*** Records provided ***

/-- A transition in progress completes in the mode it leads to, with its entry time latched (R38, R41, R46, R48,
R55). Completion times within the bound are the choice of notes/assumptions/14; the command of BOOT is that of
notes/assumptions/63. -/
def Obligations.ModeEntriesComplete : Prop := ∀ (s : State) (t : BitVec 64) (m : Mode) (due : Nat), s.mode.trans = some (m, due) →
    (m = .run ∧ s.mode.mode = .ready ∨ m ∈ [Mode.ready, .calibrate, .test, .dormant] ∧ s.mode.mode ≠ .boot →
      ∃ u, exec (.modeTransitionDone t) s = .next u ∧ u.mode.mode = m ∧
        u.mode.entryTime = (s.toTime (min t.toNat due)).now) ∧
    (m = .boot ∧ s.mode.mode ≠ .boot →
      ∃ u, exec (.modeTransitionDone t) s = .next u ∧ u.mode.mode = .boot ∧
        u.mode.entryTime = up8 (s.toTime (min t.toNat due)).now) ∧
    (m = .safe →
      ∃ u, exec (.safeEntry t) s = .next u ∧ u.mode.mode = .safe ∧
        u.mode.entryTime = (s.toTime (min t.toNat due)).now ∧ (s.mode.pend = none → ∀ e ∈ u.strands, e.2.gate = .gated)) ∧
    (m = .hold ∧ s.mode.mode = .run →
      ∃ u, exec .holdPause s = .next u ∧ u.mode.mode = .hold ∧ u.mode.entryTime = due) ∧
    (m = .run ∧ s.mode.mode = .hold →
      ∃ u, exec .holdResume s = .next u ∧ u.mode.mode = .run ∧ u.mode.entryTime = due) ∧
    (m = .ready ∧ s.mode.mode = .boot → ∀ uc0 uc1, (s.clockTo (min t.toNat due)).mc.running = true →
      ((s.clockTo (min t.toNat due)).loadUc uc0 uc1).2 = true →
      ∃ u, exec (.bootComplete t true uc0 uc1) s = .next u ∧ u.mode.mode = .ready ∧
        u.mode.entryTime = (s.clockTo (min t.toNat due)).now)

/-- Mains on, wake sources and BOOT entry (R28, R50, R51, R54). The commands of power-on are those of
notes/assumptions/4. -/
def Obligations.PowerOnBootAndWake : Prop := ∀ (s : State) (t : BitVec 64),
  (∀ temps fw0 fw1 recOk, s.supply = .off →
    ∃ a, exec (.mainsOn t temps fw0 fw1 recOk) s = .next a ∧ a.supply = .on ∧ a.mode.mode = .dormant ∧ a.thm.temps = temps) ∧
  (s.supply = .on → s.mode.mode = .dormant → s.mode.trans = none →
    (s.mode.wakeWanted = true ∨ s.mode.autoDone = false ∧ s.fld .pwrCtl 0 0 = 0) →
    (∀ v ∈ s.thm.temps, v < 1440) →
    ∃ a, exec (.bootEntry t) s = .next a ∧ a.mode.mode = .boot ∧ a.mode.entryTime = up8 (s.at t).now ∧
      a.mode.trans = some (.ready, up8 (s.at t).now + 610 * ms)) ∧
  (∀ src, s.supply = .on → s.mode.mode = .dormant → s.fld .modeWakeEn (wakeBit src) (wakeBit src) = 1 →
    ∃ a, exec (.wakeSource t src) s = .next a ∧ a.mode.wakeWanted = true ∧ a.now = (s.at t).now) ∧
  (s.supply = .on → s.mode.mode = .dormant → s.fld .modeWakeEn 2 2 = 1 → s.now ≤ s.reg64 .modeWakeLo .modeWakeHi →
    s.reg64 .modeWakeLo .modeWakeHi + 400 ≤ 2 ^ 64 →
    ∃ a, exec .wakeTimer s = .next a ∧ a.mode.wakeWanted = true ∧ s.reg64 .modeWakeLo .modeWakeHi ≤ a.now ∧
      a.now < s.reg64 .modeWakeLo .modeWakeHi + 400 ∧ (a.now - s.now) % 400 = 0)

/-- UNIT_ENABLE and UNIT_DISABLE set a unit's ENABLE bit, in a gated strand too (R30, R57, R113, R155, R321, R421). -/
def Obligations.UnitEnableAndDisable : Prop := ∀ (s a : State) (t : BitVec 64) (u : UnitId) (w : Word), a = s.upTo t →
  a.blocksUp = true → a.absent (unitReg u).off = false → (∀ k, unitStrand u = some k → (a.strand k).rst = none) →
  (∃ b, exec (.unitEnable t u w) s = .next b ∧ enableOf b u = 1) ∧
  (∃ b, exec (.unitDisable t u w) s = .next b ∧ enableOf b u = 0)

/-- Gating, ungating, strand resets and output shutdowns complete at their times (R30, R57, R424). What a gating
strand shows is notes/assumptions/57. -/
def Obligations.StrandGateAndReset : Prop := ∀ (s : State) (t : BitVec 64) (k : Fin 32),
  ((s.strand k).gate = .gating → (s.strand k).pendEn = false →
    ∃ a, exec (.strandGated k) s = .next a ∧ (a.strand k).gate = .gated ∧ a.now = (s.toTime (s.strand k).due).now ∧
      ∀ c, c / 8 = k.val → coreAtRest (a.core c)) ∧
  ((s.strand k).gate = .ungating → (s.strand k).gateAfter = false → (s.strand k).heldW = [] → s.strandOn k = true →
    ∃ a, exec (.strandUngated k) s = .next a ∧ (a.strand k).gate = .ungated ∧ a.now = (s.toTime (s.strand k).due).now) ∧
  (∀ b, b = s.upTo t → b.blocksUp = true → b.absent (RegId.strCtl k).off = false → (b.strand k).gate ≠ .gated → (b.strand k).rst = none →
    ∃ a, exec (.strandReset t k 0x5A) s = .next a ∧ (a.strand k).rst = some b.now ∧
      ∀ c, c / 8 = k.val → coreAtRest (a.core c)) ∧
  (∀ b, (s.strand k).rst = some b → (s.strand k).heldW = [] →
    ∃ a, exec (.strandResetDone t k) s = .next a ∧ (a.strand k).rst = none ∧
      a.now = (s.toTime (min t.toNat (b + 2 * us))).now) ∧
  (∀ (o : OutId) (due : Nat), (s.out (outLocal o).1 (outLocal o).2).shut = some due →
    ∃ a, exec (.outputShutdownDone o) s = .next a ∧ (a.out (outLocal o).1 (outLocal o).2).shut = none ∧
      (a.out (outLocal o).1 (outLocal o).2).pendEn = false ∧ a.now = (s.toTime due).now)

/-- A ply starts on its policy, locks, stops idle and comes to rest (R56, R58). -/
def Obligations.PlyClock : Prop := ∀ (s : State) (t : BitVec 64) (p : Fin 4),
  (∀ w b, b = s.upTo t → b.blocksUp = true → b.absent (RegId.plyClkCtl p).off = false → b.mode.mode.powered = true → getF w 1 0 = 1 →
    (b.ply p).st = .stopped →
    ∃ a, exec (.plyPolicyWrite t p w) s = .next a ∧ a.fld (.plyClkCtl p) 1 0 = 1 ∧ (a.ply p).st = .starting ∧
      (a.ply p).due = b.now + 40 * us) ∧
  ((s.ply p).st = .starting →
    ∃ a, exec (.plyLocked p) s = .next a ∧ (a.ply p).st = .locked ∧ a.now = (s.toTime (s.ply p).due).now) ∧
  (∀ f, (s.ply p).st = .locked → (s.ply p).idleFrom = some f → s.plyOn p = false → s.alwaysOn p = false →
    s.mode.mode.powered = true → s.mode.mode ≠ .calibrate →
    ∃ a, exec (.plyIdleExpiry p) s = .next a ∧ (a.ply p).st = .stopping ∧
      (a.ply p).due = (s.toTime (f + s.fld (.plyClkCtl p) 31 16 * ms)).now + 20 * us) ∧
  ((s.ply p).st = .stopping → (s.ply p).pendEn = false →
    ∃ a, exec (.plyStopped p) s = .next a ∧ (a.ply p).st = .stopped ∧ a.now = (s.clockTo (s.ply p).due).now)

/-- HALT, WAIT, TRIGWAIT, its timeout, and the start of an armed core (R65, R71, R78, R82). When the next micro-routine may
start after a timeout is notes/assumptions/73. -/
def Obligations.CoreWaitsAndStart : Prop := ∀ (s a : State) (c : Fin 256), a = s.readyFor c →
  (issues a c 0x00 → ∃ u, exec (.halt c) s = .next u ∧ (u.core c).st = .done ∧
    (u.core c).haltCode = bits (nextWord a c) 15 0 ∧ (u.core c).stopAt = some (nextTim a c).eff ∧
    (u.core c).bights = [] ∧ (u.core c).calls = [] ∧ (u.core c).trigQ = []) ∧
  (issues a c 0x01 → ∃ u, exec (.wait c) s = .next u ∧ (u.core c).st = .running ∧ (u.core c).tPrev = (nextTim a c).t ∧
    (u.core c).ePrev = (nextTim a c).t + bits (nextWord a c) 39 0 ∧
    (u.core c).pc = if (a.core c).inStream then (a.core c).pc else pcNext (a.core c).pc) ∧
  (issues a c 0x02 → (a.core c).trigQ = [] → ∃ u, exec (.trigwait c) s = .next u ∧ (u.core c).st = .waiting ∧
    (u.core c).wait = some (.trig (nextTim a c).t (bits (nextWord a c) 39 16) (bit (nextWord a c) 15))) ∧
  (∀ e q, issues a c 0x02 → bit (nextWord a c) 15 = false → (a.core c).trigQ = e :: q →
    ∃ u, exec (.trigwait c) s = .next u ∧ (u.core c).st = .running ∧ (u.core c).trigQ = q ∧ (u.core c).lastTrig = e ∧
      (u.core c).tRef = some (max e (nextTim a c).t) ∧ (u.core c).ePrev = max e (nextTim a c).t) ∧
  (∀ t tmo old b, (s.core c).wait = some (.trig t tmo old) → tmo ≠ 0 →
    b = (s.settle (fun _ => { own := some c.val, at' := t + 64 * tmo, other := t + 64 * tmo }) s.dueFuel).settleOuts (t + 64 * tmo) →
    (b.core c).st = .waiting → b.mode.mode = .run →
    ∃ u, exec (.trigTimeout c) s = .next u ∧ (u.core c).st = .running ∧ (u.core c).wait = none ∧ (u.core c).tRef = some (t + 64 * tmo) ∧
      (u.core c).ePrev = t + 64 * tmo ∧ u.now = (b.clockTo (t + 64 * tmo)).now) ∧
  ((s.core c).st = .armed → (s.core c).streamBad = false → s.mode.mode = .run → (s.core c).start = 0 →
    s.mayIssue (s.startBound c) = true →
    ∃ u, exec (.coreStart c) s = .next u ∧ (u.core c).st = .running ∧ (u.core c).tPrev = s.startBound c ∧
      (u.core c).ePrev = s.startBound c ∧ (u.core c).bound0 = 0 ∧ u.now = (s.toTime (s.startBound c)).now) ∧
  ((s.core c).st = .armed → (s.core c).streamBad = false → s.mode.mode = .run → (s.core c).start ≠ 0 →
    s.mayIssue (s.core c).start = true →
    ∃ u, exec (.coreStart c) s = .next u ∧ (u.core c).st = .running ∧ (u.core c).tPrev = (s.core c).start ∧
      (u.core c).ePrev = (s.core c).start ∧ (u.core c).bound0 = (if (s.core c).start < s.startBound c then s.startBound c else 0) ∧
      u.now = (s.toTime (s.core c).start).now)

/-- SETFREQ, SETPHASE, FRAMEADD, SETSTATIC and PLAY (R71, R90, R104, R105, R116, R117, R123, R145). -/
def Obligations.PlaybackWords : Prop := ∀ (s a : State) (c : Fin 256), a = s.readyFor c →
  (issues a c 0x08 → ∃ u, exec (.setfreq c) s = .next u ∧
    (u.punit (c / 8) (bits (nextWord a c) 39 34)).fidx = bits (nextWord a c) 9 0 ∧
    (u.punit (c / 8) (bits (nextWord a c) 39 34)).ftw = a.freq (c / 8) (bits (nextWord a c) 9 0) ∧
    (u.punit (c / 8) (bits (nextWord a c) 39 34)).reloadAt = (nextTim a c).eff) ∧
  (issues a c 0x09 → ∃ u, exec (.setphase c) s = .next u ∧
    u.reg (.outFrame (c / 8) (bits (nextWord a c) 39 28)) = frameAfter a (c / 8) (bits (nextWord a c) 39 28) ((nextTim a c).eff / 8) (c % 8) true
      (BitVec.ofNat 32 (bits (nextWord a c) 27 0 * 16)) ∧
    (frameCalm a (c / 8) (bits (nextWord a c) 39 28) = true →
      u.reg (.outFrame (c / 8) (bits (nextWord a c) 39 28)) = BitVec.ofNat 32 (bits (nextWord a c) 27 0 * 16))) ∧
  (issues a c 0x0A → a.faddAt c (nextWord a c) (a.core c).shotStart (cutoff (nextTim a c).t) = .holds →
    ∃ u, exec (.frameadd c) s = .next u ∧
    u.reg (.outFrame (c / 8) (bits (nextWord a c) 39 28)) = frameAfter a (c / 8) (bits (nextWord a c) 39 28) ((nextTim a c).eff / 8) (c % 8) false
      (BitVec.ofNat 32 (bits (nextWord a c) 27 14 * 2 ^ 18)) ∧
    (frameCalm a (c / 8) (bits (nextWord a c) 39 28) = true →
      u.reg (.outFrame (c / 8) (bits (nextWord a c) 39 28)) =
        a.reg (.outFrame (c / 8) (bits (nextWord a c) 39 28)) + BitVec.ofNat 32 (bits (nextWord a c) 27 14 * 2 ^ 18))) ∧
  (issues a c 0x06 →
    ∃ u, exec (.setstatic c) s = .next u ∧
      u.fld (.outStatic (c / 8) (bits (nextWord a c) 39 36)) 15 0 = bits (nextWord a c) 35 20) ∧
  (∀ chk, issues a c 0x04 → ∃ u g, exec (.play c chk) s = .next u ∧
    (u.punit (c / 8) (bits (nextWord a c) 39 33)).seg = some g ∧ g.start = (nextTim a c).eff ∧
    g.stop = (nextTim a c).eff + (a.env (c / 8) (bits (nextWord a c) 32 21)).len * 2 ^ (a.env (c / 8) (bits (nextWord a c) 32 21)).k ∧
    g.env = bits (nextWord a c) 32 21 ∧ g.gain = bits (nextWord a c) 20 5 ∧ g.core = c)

*** End of Records provided ***
*** Records provided ***

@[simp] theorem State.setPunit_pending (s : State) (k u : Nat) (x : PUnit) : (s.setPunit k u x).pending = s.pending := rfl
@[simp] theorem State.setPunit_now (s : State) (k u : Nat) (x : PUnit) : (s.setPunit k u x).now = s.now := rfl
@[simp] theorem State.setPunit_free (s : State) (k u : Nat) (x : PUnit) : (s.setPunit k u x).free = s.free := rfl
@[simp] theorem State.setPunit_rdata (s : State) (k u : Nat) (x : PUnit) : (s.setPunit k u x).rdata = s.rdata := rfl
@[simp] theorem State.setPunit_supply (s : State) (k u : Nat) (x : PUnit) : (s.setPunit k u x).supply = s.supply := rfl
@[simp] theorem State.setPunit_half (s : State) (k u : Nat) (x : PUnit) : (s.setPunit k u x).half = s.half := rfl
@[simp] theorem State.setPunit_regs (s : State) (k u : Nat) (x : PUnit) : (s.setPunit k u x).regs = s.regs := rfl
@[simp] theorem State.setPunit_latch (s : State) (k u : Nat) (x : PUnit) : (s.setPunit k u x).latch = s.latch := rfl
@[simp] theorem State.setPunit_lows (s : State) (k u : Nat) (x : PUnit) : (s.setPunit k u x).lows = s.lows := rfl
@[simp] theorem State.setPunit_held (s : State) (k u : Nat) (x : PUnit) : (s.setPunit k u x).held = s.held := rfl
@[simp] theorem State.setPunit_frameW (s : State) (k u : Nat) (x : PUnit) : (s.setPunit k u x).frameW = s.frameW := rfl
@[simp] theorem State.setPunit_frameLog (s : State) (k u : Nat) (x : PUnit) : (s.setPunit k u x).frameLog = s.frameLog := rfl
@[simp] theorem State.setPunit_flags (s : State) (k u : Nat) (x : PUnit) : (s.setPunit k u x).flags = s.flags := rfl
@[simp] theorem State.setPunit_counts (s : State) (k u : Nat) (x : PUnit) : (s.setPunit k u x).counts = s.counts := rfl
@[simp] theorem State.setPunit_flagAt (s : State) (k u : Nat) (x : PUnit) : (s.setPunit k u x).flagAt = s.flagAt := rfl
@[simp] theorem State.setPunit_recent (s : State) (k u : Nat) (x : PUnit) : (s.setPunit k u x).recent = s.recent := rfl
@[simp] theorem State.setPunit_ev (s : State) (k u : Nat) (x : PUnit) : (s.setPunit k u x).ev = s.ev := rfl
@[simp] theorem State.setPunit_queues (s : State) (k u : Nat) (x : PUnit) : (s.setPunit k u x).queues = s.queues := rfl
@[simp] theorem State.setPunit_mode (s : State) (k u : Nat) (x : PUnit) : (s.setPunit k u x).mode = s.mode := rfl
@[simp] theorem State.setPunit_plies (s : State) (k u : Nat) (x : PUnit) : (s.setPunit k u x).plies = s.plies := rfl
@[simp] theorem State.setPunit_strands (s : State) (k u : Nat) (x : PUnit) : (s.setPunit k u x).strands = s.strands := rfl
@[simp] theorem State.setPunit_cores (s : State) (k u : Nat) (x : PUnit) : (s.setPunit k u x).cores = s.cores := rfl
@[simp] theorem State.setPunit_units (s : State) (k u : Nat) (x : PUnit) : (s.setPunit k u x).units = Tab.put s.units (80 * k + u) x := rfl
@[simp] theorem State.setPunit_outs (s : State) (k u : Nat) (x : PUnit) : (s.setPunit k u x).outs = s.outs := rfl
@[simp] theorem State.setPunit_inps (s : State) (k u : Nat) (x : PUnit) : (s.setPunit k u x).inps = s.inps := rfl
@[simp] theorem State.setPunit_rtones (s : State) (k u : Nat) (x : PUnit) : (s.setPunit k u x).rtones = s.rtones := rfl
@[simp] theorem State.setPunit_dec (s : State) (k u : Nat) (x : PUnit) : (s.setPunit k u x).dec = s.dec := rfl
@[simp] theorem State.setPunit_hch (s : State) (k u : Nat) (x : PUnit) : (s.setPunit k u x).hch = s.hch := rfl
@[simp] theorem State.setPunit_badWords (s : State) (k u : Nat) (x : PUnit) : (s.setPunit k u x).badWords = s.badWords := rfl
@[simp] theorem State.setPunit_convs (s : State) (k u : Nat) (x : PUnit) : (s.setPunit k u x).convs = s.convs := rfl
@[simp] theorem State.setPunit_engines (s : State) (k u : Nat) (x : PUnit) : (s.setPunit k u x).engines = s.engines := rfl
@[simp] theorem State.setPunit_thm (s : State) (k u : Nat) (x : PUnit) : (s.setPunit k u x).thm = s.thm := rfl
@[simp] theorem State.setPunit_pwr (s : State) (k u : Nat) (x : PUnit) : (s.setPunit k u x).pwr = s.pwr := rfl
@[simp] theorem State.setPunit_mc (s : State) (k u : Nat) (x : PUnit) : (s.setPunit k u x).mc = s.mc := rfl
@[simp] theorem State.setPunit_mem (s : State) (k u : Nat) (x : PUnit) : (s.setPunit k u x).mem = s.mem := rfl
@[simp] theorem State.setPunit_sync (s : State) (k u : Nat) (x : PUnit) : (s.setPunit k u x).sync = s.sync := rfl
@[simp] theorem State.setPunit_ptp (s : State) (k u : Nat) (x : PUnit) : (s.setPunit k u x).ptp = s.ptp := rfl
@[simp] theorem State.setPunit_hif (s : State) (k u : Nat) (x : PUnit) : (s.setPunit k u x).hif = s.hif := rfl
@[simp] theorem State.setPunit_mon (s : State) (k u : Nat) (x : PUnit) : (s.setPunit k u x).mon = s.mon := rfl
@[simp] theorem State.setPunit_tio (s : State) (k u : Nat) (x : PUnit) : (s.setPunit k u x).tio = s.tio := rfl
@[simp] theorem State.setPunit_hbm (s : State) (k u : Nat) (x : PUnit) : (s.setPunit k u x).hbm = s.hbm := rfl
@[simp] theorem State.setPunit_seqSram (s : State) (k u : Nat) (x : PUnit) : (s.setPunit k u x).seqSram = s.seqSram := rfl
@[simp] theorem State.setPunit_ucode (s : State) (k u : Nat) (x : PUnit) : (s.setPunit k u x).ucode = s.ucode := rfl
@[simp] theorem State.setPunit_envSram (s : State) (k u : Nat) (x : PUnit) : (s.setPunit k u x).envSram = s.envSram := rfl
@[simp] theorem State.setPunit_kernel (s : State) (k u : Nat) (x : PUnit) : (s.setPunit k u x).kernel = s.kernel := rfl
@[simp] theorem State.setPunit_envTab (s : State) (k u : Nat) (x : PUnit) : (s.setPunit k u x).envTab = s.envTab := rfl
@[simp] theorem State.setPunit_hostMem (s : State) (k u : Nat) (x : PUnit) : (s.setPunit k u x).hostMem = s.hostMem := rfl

*** End of Records provided ***

▸ Directions: Read the material above and copy out each line holding "modeWakeHi".

▸ Response:
  (s.supply = .on → s.mode.mode = .dormant → s.fld .modeWakeEn 2 2 = 1 → s.now ≤ s.reg64 .modeWakeLo .modeWakeHi →
    s.reg64 .modeWakeLo .modeWakeHi + 400 ≤ 2 ^ 64 →
    ∃ a, exec .wakeTimer s = .next a ∧ a.mode.wakeWanted = true ∧ s.reg64 .modeWakeLo .modeWakeHi ≤ a.now ∧
      a.now < s.reg64 .modeWakeLo .modeWakeHi + 400 ∧ (a.now - s.now) % 400 = 0)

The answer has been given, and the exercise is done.